THE PAPER GARDEN
An Artist Begins Her Life at 72
~ by Molly Peacock
October 1772,
Mary Delany happened to be watching as the petal of a geranium fell onto the
dark surface of a table. Nearby was a bit of paper of a similar color.
Inspired, she began her first collage. “I have invented a new way of imitating
flowers,” she explained. And she continued to do so, mixing pigments,
dissecting plants and occasionally adding parts of them to her compositions,
ultimately cutting and gluing together tens of thousands of “the tiniest dots,
squiggles, scoops, moons, slivers, islands and loops of brightly colored
paper.”
Delany
succeeded in creating a new art form, an early form of collage, and by the time
of her death at 87 (in 1788), had managed to produce 985 examples of her paper
marvels.
In the late 18th century, Mary Delany created nearly a
thousand breathtakingly beautiful and intricate paper “mosaicks” of flowers.

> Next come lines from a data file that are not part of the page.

/-- A write at an offset of the privileged view. A fence register's write waits for its record (R585). -/
def State.privWrite (s : State) (src : AccessSource) (off : Nat) (v : DWord) : State :=
  if diagBase ≤ off then s.diagPut src off v
  else match regAt off with
  | some (k, n) =>
      if leveeKind k then
        (if src = .firmware then s.leveeWrite off v
         else { s with lev := { s.lev with heldWrites := s.lev.heldWrites ++ [(off, v)] } })
      else s.regWrite src k n v
  | none =>
      match ctrBlockAt off with
      | some (f, b) => s.ctrWrite f b off v
      | none => s

/-- A write at an offset of a tenant's window (R571, R621). -/
def State.windowWrite (s : State) (t : TenantNo) (off : Nat) (v : DWord) : State :=
  let q := if off < 0x1000000 then off / 0x1000 else (off - 0x1000000) / 8
  let ring : RingNo := BitVec.ofNat 12 q
  if off < 0x1000000 then (if off % 0x1000 = 0 then s.deliverDoorbell t ring v else s.violation t off)
  else if off < 0x1008000 then
    (if s.ringTenant ring = t then s.plainWrite .ringStatus q v else s.violation t off)
  else if off = 0x1008000 ∨ off = 0x1008008 then s
  else s.violation t off

/-- A register write takes effect. -/
def State.accessWrite (s : State) (src : AccessSource) (off : Nat) (v : DWord) : State :=
  match src with
  | .tenant t => s.windowWrite t off v
  | _ => s.privWrite src off v

/-- Registers of the always-on island (R606). -/
def islandReg (k : RegKind) : Bool :=
  k = .rstCause || k = .pwrCtl || k = .pwrPhase || k = .pwrStage || k = .pwrIdle || k = .pwrSave || k = .pwrLog || k = .pwrSeep
  || k = .thermCtl || k = .thermStatus || k = .hgCtl || k = .hgStatus || k = .wmStatus || k = .wmCtl || k = .wmLog || k = .wmSeep
  || k = .wmTenant || k = .refGauge

/-- An access completes now: firmware's, any access in service, and in a wake depth one to the island, but for PWR_SAVE in Drained
(R546, R606). Before step 15 of start-up it waits (R639). -/
def State.accessNow (s : State) (src : AccessSource) (off : Nat) : Bool :=
  src = .firmware || s.serving
  || (s.boot.ready && src = .operator && match regAt off with
      | some (k, _) => islandReg k && !(k = .pwrSave && s.pwr.depth = .drained)
      | none => false)

/-- REGISTER_WRITE (R10, R604, R605). An access that waits is delivered with the wake buffer. -/
def execRegisterWrite (src : AccessSource) (offset : BitVec 32) (v : DWord) (s : State) : Answer :=
  s.issue fun s =>
    if offset.toNat % 8 ≠ 0 then s.bump ctrBadAccess
    else if s.accessNow src offset.toNat then s.accessWrite src offset.toNat v
    else { s with boot := { s.boot with held := s.boot.held ++ [.registerWrite src offset v] } }

/-! ### Reads, and what has waited -/

/-- The word at an offset of the privileged view as the operator or I3C reads it (R572, R613, R614). -/
def State.readReg (s : State) (off : Nat) : DWord × State :=
  if diagBase ≤ off then s.diagGet off
  else match regAt off with
  | some (k, n) => (s.reg k n, s)
  | none =>
      match ctrBlockAt off with
      | some (f, b) => (s.ctrWord f b off, s)
      | none => (0, s)

/-- The reply to an I3C command. -/
def State.reply (s : State) (bs : List Byte) : State := s.emit (.i3cReply bs)

/-- REG_READ served: 8 bytes of the register (R633). -/
def State.readReply (s : State) (off : Nat) : State :=
  let r := s.readReg off
  r.2.reply (leBytes 8 r.1.toNat)

/-- Packets and accesses that have waited take effect in their order (R545). -/
def State.deliverAll (s : State) : List HeldPacket → State
  | [] => s
  | .doorbell t q v :: is => (s.deliverDoorbell t q v).deliverAll is
  | .registerWrite src off v :: is => (s.accessWrite src off.toNat v).deliverAll is
  | .regRead bytes :: is => (s.readReply (leNat bytes)).deliverAll is

def State.deliverHeld (s : State) : State :=
  ({ s with boot := { s.boot with held := [] } } : State).deliverAll s.boot.held

end Sys2Proof.Machine
end

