/-- A word at the head of the furrow stream whose source tile may be read, with no seep of its plot acting: CONV_STAGE and CONV_BANK into an EMPTY slot leave it FULL with the converted rows of SRC1 in the word's format; CONV_RES and STORE write exactly the converted rows at the stored tile's addresses, in a PAGE its open set's, and nothing else of memory; LOAD makes DST LIVE with the stored tile's values, its valid extent and its fill. Stochastic conversions advance their ordinal, calibrated ones count their saturations. No other tile changes but one the word releases, and the word's token is counted. (R96, R166, R204, R215, R216, R220, R231, R232.) -/
def Obligations.ConversionsLoadAndStore : Prop :=
  (∀ (s : State) (p : PPlot) (w : FurrowWord) (it : ExpItem), let x := s.plot p.toNat
    ∀ row ∈ ([(.convStage, 0x01, false), (.convBank, 0x02, true)] : List ((PPlot → FurrowWord → Instr) × Nat × Bool)),
      let bank := row.2.2; let n := w.dst.toNat; let f := w.fmt.toNat
      AtHead s p .furrow (.compute 0xA (BitVec.ofNat 6 row.2.1) w) it → x.srcGate w.src1.toNat = .ok → convDenied w = false →
      (bank = false → n < 8) → (x.stage bank n).full = false → (f = 0 → (x.stage bank (n + 1)).full = false) →
      s.seepQuiet .furrow p.toNat = true → s.seepQuiet .plot p.toNat = true → x.pendFail = none → (x.tile w.src1.toNat).rows ≤ 64 →
      x.satCount ≤ 0xFFFFFF →
      ∃ t, exec (row.1 p w) s = .next t ∧ FurrowRetired s t p w [] ∧
        ((t.plot p.toNat).stage bank n).full = true ∧ ((t.plot p.toNat).stage bank n).fmt = f ∧
        (f ≠ 0 → ((t.plot p.toNat).stage bank n).data = (List.range 64).flatMap fun r => packRow (fmtBits f) (s.convTileRow x w r).1) ∧
        (f = 0 → ((t.plot p.toNat).stage bank n).data ++ ((t.plot p.toNat).stage bank (n + 1)).data
          = (List.range 64).flatMap fun r => packRow (fmtBits f) (s.convTileRow x w r).1) ∧
        ((t.plot p.toNat).stage bank n).scales = (if fmtTensor f then [BitVec.ofNat 8 w.x.toNat]
          else (List.range 64).flatMap fun r => (s.convTileRow x w r).2.1.map (BitVec.ofNat 8)) ∧
        (t.plot p.toNat).satCount = min 0xFFFFFF (x.satCount + if w.calib then ((List.range (x.tile w.src1.toNat).rows).map fun r =>
          (((s.convTileRow x w r).2.2.take 64).filter id).length).sum else 0) ∧
        (t.plot p.toNat).stoch = x.stoch + (if w.sr then 1 else 0)) ∧
  (∀ (s : State) (p : PPlot) (w : FurrowWord) (it : ExpItem), let x := s.plot p.toNat; let T0 := (s.fuTile x w it).1
    let d0 := imgDesc (s.imgOf x) T0.desc; let d := { d0 with fmt := w.fmt.toNat }
    let T : TileRef := if d0.src = 3 then { T0 with walk := s.pageTarget x d0 } else T0
    let rows := (validExtent (s.refRows x d T) d.cols T.r T.c).1; let sent := s.reachTile p.toNat d T true
    ∀ row ∈ ([(.convRes, 0xA, fun d => convDenied w || (fmtTensor w.fmt.toNat && decide (w.x.toNat ≠ d.tshift))),
        (.store, 0xC, fun d => decide (2 < w.fmt.toNat) || decide (w.fmt.toNat ≠ d.fmt))] :
        List ((PPlot → FurrowWord → Instr) × BitVec 4 × (TileDesc → Bool))),
      AtHead s p .furrow (.compute row.2.1 0 w) it → x.srcGate w.src1.toNat = .ok → row.2.2 d0 = false →
      (d0.src = 3 → s.pageDenied x d0 = false ∧ T.walk ≠ []) → s.tileAccess p.toNat d T true = .ok → sent.2 = true →
      s.seepQuiet .furrow p.toNat = true → s.seepQuiet .plot p.toNat = true → x.pendFail = none →
      ∃ t, exec (row.1 p w) s = .next t ∧
        t.mem = ((List.range rows).foldl (fun u i => (State.convStoreRow p.toNat x w d T u i).1) sent.1).mem ∧
        (t.plot p.toNat).stoch = x.stoch + (if w.sr then 1 else 0) ∧
        (∀ k, ¬(w.rel1 = true ∧ k = w.src1.toNat) → (t.plot p.toNat).tile k = x.tile k) ∧
        (w.rel1 = true → ((t.plot p.toNat).tile w.src1.toNat).st = .free) ∧
        (∀ c, (t.plot p.toNat).counter c = x.counter c + (if w.sig = true ∧ c = w.sigc.toNat ∧ c ≠ 0 then 1 else 0)) ∧
        t.count ctrWords p.toNat = satAdd (s.count ctrWords p.toNat) 1 ∧ t.host = s.host ∧ t.canal = s.canal) ∧
  (∀ (s : State) (p : PPlot) (w : FurrowWord) (it : ExpItem), let x := s.plot p.toNat; let T := (s.fuTile x w it).1
    let d := imgDesc (s.imgOf x) T.desc; let v := validExtent (s.refRows x d T) d.cols T.r T.c; let a := w.dst.toNat
    let reached := s.reachTile p.toNat d T false; let entered := reached.1.enterStores p.toNat [(0, a)]; let y := entered.1
    let z := if d.src = 3 then y.touchWalk p.toNat x.part T.walk else y
    AtHead s p .furrow (.compute 0xB 0 w) it → x.fuRun = none → (x.fence = true → x.isState a = false ∧ d.state = false) → (x.tile a).st ≠ .pending → (x.tile a).held = 0 →
    (d.src = 3 → s.pageDenied x d = false) → s.tileAccess p.toNat d T false = .ok → reached.2 = true → entered.2 = true →
    y.seepQuiet .furrow p.toNat = true → (y.plot p.toNat).pendFail = none →
    ∃ t, exec (.load p w) s = .next t ∧ FurrowRetired y t p w [a] ∧
      (d.src = 0 → s.seepQuiet .plot p.toNat = true → s.seepQuiet .memt (reachOf x.lplot) = true →
        s.resvOk p.toNat (s.rowAddr x d T 0).1 8 = true → y = s) ∧
      (w.rel1 = true ∧ a = w.src1.toNat ∨ ((t.plot p.toNat).tile a).rows = v.1 ∧ ((t.plot p.toNat).tile a).cols = v.2 ∧
        ((t.plot p.toNat).tile a).negInf = d.negInf) ∧
      ∀ r l, r < v.1 → l < v.2 → ((t.plot p.toNat).tile a).elem r l
        = ((z.rowValues p.toNat d T v.2 r).map enc32).getD l 0)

Glued onto black backgrounds, they were not only stunning but also botanically
precise. Today the collages reside in the British Museum.
This biography reads like a Jane Austen novel, describing in
great poetic detail, 18th-century English life. In addition to Delany's biography, the author, Molly
Peacock, includes her own life’s story
and what inspired her to write this book.
As an artist who uses collage as one of my mediums, I
wanted to read about the first documented use of paper collage. The historical
part of the story was move than I bargained for, I wanted more artsy stuff, but I did read the entire book. All in all, it was an inspiring story.
The book was packed with beautiful reproductions of Mary's collages.